Supplied entries Start Marker

/-- Settles O38: three frames, each met by a decoder between frames. -/
theorem oneBadFrameCostsOneError : Obligations.OneBadFrameCostsOneError := by
  intro s good bad good' c hi hsync hstart hgood hbad hgood' hcgood hcbad hcgood'
  have hbetween := hi.betweenFrames hsync hstart
  obtain ⟨init1, x1, rfl⟩ := exists_last_of_body hi.paramsWf hgood
  obtain ⟨init2, x2, rfl⟩ := exists_last_of_body hi.paramsWf hbad
  obtain ⟨init3, x3, rfl⟩ := exists_last_of_body hi.paramsWf hgood'
  rw [decBytes_append, decBytes_append, decBytes_of_good_frame hbetween rfl hgood hcgood,
    decBytes_of_bad_frame (init := init2) (c := c), decBytes_of_good_frame (init := init3), List.append_assoc s.hitq]
  exacts [rfl, hbetween, rfl, hgood', hcgood', hbetween, rfl, hbad, hcbad]

/-! ### Resynchronisation (R174) -/

/-- `k` bytes are enough to end the frame the decoder is in, if it is in one. -/
def State.FrameEndsWithin (s : State) (k : Nat) : Prop :=
  (s.decState = .awaitingSync ∧ s.fbuf = []) ∨
  (s.decState = .readingFrame ∧ s.fbuf.length < s.params.frame.bodyLen ∧
    s.params.frame.bodyLen ≤ s.fbuf.length + k)

theorem frameEndsWithin_bodyLen {s : State} (hi : s.Inv) : s.FrameEndsWithin s.params.frame.bodyLen :=
  hi.decoderBoundary.imp_right fun ⟨hread, hlt⟩ => ⟨hread, hlt, Nat.le_add_left ..⟩

/-- A frame that has ended leaves no part of it behind. -/
theorem emitFrame_awaitsSync (s : State) :
    (emitFrame s).1.decState = .awaitingSync ∧ (emitFrame s).1.fbuf = [] := by
  rcases emitFrame_cases s with ⟨_, h⟩ | ⟨_, _, h⟩ <;> rw [h] <;> exact ⟨rfl, rfl⟩

/-- A byte that begins no frame brings the decoder one byte nearer. -/
theorem decByte_frameEndsWithin {x : Byte} {s : State} {k : Nat} (hstart : s.params.frame.hasStart = true)
    (hx : x ≠ s.params.frame.start) (h : s.FrameEndsWithin (k + 1)) : (decByte x s).1.FrameEndsWithin k := by
  rcases h with ⟨hsync, hempty⟩ | ⟨hread, hlt, hle⟩
  · rw [decByte_of_not_start hsync hstart hx]
    exact .inl ⟨hsync, hempty⟩
  · by_cases hlast : s.fbuf.length + 1 = s.params.frame.bodyLen
    · rw [decByte_of_last hread hlast]
      exact .inl (emitFrame_awaitsSync _)
    · rw [decByte_of_short hread hlast]
      exact .inr ⟨hread, by simp; omega, by simp; omega⟩

/-- With no start marker among them, the bytes end the frame the decoder is in and begin no other. -/
theorem decBytes_awaitsSync {bs : List Byte} {s : State} (hstart : s.params.frame.hasStart = true)
    (hbs : ∀ b ∈ bs, b ≠ s.params.frame.start) (h : s.FrameEndsWithin bs.length) (hits errs : Nat) :
    (decBytes bs s hits errs).1.decState = .awaitingSync ∧ (decBytes bs s hits errs).1.fbuf = [] := by
  induction bs generalizing s hits errs with
  | nil =>
    rcases h with hsync | ⟨_, hlt, hle⟩
    · exact hsync
    · exact absurd hle (Nat.not_le.mpr hlt)
  | cons x xs ih =>
    obtain ⟨hx, hxs⟩ := List.forall_mem_cons.mp hbs
    obtain ⟨hits', errs', hcons⟩ := decBytes_cons x xs s hits errs
    rw [hcons]
    have hparams := decByte_params x s
    exact ih (by rwa [hparams]) (by rwa [hparams]) (decByte_frameEndsWithin hstart hx h) hits' errs'

/-- Settles O37: `BODY_LEN` bytes end any frame, and none of them begins another. -/
theorem decoderResynchronises : Obligations.DecoderResynchronises :=
  fun _ _ hits errs hi hstart hlen hbs =>
    decBytes_awaitsSync hstart hbs (hlen ▸ frameEndsWithin_bodyLen hi) hits errs

/-! ### RD.PROBE and HIT.POP (R175, R180) -/

theorem stageLegal_rdProbe_iff {st : Stage} : stageLegal .rdProbe st = true ↔ st ≠ .reset ∧ st ≠ .closed :=
  isOpen_eq_true_iff

theorem exec_rdProbe_of_open {s : State} (h0 : s.stage ≠ .reset) (h6 : s.stage ≠ .closed) :
    exec .rdProbe s = .next { s with
      r := { s.r with r0 := if s.params.rxThresh < s.rxq.length then 1 else 0 }, status := .ok, errInfo := 0 } := by
  have hword : boolWord s.hitsPresent = if s.params.rxThresh < s.rxq.length then 1 else 0 := by
    simp [boolWord, State.hitsPresent]
  rw [exec, execRdProbe, gated_of_legal (stageLegal_rdProbe_iff.mpr ⟨h0, h6⟩), hword]
  rfl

Supplied entries End Marker

(Task instructions) Using the records above, copy word for word the line with "rw [decBytes_append, decBytes_append, decBytes_of_good_frame", the line with "def State.FrameEndsWithin (s", and every line between them.

(Reply to the exercise)
  rw [decBytes_append, decBytes_append, decBytes_of_good_frame hbetween rfl hgood hcgood,
    decBytes_of_bad_frame (init := init2) (c := c), decBytes_of_good_frame (init := init3), List.append_assoc s.hitq]
  exacts [rfl, hbetween, rfl, hgood', hcgood', hbetween, rfl, hbad, hcbad]

/-! ### Resynchronisation (R174) -/

/-- `k` bytes are enough to end the frame the decoder is in, if it is in one. -/
def State.FrameEndsWithin (s : State) (k : Nat) : Prop :=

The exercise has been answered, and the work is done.